#### [YOUR ASSIGNMENT]
Please give an exact transcription of the lines below, from the one that contains "resCode := .fail, resTag" to the very last, with no other lines.

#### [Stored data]
——

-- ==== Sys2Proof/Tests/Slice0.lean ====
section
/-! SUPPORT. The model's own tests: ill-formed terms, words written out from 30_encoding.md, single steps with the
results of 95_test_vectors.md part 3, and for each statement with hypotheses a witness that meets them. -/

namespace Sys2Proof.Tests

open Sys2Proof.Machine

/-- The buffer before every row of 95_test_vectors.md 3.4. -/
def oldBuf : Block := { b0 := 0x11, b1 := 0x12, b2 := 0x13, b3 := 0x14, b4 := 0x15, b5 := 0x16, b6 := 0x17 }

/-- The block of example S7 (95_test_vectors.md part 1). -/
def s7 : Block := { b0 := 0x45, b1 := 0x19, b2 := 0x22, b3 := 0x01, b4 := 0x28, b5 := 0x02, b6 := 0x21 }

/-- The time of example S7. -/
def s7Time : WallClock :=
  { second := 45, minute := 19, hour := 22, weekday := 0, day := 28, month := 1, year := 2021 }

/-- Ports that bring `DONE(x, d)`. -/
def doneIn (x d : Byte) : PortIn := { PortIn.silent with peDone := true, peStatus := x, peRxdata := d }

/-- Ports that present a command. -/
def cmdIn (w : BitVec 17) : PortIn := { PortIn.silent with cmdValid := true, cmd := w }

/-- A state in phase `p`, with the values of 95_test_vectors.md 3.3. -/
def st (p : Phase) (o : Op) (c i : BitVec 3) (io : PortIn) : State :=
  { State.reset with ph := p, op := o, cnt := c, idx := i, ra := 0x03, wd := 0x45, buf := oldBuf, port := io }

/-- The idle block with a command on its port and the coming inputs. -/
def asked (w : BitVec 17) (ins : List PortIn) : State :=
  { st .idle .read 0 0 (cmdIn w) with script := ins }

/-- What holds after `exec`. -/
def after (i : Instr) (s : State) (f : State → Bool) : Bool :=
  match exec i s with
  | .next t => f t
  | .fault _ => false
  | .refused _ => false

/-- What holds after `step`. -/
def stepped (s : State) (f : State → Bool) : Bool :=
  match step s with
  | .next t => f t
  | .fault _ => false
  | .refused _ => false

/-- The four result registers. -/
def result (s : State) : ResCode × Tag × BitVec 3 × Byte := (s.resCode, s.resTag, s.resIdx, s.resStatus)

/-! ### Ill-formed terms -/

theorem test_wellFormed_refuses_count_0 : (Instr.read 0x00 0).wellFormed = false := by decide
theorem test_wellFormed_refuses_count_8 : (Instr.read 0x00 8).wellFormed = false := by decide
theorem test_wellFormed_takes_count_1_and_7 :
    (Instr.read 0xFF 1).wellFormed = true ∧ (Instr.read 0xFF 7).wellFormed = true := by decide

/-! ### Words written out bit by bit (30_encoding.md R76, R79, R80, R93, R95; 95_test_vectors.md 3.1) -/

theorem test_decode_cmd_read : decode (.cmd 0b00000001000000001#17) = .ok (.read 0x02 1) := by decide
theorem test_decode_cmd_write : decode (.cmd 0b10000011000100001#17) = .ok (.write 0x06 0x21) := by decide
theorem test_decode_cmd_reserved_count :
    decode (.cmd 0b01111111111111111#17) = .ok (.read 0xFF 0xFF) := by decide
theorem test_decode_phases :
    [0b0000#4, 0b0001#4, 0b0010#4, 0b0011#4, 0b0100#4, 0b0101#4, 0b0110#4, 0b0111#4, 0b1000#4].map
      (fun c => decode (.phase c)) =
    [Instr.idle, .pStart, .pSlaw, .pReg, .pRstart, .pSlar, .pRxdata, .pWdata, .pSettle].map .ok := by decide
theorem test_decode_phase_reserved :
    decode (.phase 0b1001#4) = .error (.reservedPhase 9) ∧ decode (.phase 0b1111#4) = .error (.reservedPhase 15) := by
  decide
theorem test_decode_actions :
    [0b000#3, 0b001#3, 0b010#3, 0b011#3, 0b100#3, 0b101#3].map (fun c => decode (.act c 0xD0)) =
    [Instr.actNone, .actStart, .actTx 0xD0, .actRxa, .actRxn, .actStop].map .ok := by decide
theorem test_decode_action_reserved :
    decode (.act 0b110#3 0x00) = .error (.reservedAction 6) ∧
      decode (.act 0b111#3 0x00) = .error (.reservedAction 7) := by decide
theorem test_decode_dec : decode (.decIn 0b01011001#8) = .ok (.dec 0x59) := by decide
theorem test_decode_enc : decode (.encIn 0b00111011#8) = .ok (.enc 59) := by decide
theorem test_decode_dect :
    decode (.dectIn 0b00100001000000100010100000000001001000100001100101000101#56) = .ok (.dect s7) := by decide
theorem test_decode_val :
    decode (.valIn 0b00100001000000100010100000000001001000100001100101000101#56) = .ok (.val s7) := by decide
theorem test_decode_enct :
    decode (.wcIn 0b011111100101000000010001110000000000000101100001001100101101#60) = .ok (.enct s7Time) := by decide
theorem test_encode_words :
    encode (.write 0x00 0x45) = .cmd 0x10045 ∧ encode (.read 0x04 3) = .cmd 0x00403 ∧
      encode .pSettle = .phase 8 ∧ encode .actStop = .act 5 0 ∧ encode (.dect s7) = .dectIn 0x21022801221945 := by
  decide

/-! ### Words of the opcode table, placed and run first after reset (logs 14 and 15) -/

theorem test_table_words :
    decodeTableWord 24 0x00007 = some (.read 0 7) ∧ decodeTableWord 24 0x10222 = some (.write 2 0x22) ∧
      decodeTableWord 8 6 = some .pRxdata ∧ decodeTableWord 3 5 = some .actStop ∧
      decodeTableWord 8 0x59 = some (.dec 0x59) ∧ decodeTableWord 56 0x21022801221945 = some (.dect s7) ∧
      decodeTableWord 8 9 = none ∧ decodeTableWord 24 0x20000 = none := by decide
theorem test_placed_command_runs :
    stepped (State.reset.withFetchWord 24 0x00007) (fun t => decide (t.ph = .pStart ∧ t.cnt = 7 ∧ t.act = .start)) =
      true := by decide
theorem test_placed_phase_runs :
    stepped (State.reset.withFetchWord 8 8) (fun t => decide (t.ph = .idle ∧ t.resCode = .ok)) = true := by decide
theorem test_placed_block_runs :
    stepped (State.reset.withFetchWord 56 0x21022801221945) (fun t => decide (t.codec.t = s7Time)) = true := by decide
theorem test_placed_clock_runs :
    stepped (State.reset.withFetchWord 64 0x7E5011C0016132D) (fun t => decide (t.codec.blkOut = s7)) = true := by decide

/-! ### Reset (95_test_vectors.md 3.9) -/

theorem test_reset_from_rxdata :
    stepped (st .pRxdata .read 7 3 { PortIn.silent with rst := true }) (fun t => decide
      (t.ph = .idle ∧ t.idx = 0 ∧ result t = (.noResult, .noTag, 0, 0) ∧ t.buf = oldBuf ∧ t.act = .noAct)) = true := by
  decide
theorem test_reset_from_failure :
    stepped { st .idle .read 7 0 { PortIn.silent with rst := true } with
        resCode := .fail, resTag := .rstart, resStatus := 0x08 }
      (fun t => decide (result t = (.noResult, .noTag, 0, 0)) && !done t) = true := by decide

——

#### [EXERCISE RESULT]
        resCode := .fail, resTag := .rstart, resStatus := 0x08 }
      (fun t => decide (result t = (.noResult, .noTag, 0, 0)) && !done t) = true := by decide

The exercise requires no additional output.